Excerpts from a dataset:
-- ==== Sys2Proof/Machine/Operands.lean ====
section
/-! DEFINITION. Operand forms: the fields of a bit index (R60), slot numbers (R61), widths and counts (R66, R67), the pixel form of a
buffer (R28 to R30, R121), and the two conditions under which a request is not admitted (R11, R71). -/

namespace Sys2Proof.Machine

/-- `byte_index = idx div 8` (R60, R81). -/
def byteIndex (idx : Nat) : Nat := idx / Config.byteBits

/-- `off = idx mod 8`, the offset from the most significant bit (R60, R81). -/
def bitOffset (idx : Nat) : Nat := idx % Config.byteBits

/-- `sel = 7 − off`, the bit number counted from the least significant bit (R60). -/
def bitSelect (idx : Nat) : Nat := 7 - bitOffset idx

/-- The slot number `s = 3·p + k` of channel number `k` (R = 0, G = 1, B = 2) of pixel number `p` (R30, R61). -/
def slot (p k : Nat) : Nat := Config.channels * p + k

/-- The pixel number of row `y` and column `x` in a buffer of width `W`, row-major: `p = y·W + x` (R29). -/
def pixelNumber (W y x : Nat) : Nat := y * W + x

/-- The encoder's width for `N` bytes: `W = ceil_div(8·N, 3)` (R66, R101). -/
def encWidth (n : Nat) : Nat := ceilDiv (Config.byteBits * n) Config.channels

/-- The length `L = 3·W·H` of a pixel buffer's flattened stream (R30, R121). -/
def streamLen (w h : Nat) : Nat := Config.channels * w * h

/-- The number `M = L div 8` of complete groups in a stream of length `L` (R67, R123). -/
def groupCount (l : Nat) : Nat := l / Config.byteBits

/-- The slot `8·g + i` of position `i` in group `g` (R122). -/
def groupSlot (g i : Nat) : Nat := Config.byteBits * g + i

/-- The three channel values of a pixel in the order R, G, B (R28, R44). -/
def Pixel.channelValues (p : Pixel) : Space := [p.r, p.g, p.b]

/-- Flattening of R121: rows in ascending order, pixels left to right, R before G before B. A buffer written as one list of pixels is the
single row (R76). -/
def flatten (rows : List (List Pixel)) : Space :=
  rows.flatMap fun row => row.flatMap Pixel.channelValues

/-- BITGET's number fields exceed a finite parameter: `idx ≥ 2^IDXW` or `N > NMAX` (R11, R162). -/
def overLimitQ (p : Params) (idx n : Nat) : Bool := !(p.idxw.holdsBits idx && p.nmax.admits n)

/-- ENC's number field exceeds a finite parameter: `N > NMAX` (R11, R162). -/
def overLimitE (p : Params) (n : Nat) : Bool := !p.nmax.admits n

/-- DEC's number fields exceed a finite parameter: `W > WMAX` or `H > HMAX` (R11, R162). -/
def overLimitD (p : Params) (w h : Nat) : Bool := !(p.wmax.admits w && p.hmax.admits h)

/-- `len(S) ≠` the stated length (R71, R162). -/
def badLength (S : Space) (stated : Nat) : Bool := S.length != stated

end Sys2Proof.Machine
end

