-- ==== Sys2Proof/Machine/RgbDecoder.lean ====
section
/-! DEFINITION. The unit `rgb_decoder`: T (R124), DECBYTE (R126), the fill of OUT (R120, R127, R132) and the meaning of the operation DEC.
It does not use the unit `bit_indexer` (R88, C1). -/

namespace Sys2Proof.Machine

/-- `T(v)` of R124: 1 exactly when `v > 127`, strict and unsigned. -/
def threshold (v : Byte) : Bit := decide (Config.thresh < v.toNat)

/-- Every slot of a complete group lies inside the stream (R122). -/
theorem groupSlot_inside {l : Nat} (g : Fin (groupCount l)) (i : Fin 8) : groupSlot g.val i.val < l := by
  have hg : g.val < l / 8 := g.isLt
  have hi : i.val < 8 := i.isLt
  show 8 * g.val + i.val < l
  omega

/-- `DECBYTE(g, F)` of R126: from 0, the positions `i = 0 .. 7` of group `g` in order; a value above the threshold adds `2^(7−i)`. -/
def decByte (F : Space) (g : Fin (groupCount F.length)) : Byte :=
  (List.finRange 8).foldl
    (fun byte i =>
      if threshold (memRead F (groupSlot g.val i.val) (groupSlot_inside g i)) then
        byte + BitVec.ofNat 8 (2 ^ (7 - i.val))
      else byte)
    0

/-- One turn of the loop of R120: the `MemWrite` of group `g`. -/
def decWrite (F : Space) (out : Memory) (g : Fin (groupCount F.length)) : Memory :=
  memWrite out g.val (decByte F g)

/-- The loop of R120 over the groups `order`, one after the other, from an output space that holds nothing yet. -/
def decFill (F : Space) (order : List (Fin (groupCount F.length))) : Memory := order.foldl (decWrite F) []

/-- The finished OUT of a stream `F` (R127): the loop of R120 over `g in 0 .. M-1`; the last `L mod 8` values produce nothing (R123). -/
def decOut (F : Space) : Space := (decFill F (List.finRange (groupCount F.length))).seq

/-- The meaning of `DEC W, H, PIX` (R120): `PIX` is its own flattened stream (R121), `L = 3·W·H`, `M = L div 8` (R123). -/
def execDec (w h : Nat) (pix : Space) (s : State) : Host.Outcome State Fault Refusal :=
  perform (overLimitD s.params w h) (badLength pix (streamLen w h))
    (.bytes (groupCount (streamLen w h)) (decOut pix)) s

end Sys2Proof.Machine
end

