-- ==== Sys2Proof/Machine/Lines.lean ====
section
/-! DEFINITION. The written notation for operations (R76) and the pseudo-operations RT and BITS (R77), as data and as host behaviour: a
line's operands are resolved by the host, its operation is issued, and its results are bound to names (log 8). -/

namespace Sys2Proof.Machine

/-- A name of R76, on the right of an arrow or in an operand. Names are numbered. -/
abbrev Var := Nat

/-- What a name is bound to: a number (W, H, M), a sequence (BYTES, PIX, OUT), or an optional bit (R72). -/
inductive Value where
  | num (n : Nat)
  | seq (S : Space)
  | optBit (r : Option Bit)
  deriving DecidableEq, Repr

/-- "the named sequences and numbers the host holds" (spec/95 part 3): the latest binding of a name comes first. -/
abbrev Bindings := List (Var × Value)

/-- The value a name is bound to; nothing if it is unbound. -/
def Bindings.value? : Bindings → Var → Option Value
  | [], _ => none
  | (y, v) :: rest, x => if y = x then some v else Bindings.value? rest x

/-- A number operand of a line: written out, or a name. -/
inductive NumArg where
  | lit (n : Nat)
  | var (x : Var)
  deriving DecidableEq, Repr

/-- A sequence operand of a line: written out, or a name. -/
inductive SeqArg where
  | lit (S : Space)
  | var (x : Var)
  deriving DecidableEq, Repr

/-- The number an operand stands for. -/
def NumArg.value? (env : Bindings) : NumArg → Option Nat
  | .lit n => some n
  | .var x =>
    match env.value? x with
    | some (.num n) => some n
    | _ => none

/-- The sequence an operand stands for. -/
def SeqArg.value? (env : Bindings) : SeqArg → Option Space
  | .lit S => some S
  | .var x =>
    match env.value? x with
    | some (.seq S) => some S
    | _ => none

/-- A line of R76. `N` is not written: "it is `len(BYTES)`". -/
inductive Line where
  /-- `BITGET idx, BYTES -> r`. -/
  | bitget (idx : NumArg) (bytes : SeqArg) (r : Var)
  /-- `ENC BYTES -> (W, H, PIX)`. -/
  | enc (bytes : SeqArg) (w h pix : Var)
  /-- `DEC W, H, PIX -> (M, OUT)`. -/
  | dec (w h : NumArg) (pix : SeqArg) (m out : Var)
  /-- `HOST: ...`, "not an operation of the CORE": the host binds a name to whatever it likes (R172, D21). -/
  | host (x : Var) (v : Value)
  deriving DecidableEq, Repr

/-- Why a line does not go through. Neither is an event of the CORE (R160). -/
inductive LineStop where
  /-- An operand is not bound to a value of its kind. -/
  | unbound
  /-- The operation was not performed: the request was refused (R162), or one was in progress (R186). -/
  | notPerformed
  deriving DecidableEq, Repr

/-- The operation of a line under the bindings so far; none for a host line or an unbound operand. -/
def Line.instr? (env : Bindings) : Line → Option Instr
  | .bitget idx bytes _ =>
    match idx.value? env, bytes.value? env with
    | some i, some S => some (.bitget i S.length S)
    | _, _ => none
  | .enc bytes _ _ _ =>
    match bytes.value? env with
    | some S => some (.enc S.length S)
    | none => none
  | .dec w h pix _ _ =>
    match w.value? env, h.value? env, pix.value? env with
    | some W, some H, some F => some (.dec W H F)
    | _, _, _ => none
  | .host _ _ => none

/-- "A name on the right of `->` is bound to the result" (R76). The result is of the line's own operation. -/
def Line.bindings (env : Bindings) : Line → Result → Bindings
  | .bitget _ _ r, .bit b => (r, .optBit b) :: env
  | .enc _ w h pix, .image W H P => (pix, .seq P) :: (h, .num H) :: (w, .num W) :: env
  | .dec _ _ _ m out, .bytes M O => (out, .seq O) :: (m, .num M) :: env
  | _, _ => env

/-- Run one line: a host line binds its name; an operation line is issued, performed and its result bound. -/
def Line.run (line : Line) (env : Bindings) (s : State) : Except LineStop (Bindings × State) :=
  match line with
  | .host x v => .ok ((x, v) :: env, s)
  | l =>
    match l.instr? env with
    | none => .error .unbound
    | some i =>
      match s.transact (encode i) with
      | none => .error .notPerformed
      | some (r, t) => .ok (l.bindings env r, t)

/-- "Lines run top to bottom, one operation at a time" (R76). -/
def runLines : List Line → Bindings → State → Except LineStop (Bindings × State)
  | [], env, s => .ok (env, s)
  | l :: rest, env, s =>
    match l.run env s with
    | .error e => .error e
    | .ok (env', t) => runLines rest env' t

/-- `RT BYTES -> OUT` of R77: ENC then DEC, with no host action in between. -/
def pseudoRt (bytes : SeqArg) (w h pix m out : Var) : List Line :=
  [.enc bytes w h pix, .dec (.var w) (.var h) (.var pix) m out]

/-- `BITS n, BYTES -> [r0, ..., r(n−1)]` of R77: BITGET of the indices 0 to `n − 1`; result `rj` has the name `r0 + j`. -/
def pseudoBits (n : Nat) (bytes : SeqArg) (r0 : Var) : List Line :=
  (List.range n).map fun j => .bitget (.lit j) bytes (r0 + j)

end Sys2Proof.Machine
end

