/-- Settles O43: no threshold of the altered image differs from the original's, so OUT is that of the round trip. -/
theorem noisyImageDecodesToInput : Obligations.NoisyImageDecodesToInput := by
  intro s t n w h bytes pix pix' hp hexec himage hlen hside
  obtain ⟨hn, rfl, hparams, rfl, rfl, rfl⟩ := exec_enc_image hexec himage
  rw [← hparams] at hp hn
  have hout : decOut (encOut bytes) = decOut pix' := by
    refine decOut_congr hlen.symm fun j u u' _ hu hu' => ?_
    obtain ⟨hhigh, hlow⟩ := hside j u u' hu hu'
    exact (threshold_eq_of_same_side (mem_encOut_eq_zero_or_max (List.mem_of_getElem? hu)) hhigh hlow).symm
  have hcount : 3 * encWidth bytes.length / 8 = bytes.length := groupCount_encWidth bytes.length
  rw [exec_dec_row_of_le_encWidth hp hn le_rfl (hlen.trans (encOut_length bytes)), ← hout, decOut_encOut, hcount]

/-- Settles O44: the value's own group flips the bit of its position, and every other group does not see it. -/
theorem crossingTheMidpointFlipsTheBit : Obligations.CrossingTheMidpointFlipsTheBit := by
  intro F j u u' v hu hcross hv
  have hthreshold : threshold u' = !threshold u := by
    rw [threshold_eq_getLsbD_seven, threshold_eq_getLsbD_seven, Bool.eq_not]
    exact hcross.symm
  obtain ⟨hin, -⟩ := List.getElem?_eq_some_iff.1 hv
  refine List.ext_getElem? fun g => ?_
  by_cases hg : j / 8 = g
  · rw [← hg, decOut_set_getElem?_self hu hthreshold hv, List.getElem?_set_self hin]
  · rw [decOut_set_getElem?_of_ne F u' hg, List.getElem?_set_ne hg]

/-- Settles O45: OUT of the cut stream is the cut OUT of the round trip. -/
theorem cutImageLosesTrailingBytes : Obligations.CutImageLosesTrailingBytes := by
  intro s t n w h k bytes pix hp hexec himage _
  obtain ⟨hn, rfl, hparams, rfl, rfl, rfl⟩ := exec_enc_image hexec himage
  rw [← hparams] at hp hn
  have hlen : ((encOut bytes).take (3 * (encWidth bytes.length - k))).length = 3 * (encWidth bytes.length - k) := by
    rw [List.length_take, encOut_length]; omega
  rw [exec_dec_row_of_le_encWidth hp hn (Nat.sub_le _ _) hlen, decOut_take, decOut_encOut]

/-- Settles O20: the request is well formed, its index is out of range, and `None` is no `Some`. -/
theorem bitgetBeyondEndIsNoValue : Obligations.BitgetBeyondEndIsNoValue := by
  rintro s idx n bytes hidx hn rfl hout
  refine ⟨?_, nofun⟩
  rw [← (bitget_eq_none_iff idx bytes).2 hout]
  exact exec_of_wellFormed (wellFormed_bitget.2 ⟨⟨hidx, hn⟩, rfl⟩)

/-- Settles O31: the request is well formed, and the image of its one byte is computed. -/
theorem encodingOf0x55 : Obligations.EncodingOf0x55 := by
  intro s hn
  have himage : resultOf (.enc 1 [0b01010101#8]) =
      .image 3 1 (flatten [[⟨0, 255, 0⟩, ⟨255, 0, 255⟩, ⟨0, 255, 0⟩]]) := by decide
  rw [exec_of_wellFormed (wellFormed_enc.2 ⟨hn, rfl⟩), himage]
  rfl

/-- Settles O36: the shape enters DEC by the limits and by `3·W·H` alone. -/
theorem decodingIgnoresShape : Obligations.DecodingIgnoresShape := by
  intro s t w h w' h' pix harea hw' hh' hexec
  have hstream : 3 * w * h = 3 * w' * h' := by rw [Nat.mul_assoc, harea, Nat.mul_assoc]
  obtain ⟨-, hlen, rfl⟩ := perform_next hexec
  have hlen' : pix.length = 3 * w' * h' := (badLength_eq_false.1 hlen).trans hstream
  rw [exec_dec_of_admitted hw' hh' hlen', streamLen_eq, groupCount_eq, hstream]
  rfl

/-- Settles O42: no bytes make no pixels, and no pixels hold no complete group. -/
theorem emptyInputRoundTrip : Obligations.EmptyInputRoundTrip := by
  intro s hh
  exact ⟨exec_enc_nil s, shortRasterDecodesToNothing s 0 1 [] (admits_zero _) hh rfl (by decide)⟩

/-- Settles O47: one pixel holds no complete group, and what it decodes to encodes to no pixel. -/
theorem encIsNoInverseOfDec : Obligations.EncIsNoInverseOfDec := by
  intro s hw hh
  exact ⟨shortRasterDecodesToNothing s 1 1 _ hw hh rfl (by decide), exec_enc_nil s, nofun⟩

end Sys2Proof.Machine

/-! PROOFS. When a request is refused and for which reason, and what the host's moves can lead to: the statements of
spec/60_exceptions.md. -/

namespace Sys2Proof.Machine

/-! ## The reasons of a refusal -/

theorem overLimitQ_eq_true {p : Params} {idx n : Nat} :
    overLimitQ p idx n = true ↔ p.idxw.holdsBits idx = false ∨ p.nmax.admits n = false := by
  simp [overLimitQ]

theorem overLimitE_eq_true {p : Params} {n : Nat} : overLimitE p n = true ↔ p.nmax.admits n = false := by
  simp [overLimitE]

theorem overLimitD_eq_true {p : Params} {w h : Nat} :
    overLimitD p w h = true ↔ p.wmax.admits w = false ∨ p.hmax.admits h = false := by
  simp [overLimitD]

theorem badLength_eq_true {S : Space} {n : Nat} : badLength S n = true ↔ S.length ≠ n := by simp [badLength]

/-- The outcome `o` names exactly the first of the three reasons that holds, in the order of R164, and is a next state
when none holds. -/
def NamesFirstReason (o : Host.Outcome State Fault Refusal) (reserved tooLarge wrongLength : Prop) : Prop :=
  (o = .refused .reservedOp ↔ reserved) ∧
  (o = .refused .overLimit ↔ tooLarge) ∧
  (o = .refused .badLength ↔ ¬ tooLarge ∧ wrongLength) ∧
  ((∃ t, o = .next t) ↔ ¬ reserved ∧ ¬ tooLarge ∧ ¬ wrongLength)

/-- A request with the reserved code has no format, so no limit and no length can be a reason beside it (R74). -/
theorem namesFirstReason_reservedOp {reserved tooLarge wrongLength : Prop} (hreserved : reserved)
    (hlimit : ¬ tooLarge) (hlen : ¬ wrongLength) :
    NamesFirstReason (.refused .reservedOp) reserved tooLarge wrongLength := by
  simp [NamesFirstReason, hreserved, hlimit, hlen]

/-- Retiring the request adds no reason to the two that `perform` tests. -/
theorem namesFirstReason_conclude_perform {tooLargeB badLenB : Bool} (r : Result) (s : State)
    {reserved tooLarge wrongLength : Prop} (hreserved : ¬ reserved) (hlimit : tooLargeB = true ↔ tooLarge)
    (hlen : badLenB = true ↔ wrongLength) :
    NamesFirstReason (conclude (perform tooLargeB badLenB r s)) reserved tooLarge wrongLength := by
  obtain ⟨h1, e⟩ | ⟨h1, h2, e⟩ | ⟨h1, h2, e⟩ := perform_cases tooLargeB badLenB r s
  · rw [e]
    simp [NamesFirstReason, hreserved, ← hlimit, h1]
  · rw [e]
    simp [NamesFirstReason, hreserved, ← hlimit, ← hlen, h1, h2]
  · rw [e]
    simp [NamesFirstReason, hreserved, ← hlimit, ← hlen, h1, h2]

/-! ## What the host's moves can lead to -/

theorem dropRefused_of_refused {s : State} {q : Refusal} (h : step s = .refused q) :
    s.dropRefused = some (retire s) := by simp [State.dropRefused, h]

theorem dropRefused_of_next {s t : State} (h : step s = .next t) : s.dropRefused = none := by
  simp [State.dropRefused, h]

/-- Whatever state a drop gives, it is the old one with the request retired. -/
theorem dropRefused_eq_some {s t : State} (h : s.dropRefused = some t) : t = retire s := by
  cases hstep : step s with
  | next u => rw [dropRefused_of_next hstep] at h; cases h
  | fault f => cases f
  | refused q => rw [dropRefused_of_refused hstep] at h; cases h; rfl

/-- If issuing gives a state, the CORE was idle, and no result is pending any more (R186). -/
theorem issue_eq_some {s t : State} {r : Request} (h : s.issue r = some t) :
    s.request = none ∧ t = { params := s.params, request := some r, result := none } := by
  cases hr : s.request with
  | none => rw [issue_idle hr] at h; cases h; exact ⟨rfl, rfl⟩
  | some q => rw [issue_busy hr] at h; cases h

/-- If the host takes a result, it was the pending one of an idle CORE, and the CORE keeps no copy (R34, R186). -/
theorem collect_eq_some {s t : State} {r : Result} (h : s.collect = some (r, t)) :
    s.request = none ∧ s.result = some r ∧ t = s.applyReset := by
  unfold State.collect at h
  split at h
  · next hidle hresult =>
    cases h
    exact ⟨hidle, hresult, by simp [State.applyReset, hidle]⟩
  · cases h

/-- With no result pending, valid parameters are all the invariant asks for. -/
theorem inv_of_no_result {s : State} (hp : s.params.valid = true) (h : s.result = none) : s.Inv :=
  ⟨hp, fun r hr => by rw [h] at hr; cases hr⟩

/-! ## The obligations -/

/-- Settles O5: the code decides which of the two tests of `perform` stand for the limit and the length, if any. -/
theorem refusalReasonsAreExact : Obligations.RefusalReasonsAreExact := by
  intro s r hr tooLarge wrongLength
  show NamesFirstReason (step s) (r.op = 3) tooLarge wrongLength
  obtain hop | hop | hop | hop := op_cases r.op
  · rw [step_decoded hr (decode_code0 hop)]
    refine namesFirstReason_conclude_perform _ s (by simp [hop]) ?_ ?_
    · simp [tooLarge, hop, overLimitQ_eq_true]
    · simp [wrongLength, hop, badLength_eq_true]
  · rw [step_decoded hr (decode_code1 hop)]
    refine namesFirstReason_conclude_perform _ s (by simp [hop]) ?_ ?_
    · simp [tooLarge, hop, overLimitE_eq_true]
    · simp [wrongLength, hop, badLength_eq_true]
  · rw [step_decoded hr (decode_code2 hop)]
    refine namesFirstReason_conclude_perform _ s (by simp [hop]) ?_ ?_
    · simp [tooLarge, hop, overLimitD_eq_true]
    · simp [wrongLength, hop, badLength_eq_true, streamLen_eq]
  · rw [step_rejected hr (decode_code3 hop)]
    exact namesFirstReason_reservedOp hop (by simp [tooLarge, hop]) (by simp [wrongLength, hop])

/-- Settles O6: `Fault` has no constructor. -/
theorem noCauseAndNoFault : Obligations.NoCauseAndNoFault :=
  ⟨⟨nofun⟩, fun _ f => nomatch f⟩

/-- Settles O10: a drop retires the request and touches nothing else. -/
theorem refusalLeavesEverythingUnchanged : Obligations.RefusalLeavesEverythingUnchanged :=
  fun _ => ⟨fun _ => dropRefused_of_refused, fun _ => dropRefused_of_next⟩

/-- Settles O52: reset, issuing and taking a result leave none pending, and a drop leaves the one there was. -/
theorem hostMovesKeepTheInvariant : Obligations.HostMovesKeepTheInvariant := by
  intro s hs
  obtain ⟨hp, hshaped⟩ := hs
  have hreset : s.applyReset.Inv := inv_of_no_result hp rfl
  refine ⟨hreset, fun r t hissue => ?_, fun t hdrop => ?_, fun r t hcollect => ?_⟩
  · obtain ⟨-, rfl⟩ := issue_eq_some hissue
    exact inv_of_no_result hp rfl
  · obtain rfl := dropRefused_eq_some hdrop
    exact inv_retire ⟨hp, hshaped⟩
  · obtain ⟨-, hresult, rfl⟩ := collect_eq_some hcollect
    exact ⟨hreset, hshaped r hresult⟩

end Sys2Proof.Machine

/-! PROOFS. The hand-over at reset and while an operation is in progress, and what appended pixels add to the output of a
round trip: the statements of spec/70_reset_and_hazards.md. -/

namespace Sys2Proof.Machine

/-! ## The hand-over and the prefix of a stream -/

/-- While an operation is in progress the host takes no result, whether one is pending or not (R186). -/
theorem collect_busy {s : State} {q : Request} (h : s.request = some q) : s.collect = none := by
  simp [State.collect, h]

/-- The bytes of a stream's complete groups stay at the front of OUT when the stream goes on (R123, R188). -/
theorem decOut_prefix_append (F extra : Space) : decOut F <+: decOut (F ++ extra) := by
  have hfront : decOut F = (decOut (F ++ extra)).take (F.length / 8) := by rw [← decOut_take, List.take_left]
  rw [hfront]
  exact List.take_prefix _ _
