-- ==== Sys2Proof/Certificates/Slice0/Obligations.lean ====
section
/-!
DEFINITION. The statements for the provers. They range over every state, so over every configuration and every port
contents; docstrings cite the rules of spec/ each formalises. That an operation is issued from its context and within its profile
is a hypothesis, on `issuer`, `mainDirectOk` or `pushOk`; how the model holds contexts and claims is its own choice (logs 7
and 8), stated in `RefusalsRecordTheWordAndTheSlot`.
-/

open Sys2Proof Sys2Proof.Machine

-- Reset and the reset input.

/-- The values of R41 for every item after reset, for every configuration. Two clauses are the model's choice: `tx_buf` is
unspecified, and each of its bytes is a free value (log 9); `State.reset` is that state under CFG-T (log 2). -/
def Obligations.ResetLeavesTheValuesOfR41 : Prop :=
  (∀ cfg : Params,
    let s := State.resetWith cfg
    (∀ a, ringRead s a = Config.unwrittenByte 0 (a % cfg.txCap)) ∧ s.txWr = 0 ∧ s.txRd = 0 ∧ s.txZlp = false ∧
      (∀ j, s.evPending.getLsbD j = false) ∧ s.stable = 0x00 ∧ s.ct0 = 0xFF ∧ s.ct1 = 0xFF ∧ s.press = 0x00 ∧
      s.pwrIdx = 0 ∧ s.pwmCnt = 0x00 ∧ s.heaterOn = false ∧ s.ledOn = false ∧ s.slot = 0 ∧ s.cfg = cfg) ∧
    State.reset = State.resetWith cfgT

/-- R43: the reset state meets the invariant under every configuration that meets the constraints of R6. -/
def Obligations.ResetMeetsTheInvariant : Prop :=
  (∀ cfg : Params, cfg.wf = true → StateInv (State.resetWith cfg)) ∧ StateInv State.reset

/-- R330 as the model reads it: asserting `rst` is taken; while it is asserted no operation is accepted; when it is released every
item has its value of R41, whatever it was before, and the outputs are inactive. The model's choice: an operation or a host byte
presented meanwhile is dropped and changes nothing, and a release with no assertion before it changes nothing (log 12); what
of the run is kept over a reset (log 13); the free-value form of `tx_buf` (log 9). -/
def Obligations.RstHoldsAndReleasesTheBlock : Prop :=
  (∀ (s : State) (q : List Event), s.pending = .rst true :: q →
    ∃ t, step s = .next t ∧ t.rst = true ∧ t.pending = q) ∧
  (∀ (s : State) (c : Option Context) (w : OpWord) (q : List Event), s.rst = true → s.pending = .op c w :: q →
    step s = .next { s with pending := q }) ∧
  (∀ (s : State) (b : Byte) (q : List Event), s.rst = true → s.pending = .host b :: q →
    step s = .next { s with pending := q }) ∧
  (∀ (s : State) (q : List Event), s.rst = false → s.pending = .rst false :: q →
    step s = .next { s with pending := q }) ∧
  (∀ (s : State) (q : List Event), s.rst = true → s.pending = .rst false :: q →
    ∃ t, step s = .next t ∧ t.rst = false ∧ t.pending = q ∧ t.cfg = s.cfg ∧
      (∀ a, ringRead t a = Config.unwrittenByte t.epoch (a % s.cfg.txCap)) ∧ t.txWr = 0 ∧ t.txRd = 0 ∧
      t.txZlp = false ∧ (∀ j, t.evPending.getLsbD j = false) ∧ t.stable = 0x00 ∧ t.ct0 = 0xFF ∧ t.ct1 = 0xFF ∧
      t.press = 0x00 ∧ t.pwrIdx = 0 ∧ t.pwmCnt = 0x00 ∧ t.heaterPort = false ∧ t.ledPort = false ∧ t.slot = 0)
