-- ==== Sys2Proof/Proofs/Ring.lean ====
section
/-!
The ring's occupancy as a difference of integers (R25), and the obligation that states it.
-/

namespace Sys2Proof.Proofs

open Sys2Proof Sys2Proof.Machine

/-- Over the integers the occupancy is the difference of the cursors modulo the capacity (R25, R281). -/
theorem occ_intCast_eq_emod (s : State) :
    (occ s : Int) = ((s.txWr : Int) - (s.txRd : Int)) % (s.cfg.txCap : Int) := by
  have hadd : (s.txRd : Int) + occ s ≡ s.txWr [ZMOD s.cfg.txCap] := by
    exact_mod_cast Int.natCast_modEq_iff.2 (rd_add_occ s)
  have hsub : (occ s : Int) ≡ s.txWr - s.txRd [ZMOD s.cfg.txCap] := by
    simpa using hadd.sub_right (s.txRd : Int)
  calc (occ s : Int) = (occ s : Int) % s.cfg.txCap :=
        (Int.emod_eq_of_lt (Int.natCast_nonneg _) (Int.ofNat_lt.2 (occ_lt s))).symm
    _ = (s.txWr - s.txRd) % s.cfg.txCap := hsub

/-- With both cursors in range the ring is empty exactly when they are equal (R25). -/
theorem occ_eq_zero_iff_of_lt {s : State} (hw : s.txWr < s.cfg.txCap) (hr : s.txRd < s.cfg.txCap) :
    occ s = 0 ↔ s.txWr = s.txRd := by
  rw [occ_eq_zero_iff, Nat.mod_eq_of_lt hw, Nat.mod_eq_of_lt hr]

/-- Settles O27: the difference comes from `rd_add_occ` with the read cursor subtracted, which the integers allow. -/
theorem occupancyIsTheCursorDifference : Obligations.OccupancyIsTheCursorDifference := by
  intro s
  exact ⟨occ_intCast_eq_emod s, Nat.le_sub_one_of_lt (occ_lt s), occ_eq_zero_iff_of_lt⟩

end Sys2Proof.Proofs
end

TASK DESCRIPTION
Copy the records above faithfully. Begin at their first line, end at the line containing "bit (R60). -/", and include nothing else.

SOLUTION TO THE EXERCISE
-- ==== Sys2Proof/Machine/Operands.lean ====
section
/-! DEFINITION. Operand forms: the fields of a bit index (R60), slot numbers (R61), widths and counts (R66, R67), the pixel form of a
buffer (R28 to R30, R121), and the two conditions under which a request is not admitted (R11, R71). -/

namespace Sys2Proof.Machine

/-- `byte_index = idx div 8` (R60, R81). -/
def byteIndex (idx : Nat) : Nat := idx / Config.byteBits

/-- `off = idx mod 8`, the offset from the most significant bit (R60, R81). -/
def bitOffset (idx : Nat) : Nat := idx % Config.byteBits

/-- `sel = 7 − off`, the bit number counted from the least significant bit (R60). -/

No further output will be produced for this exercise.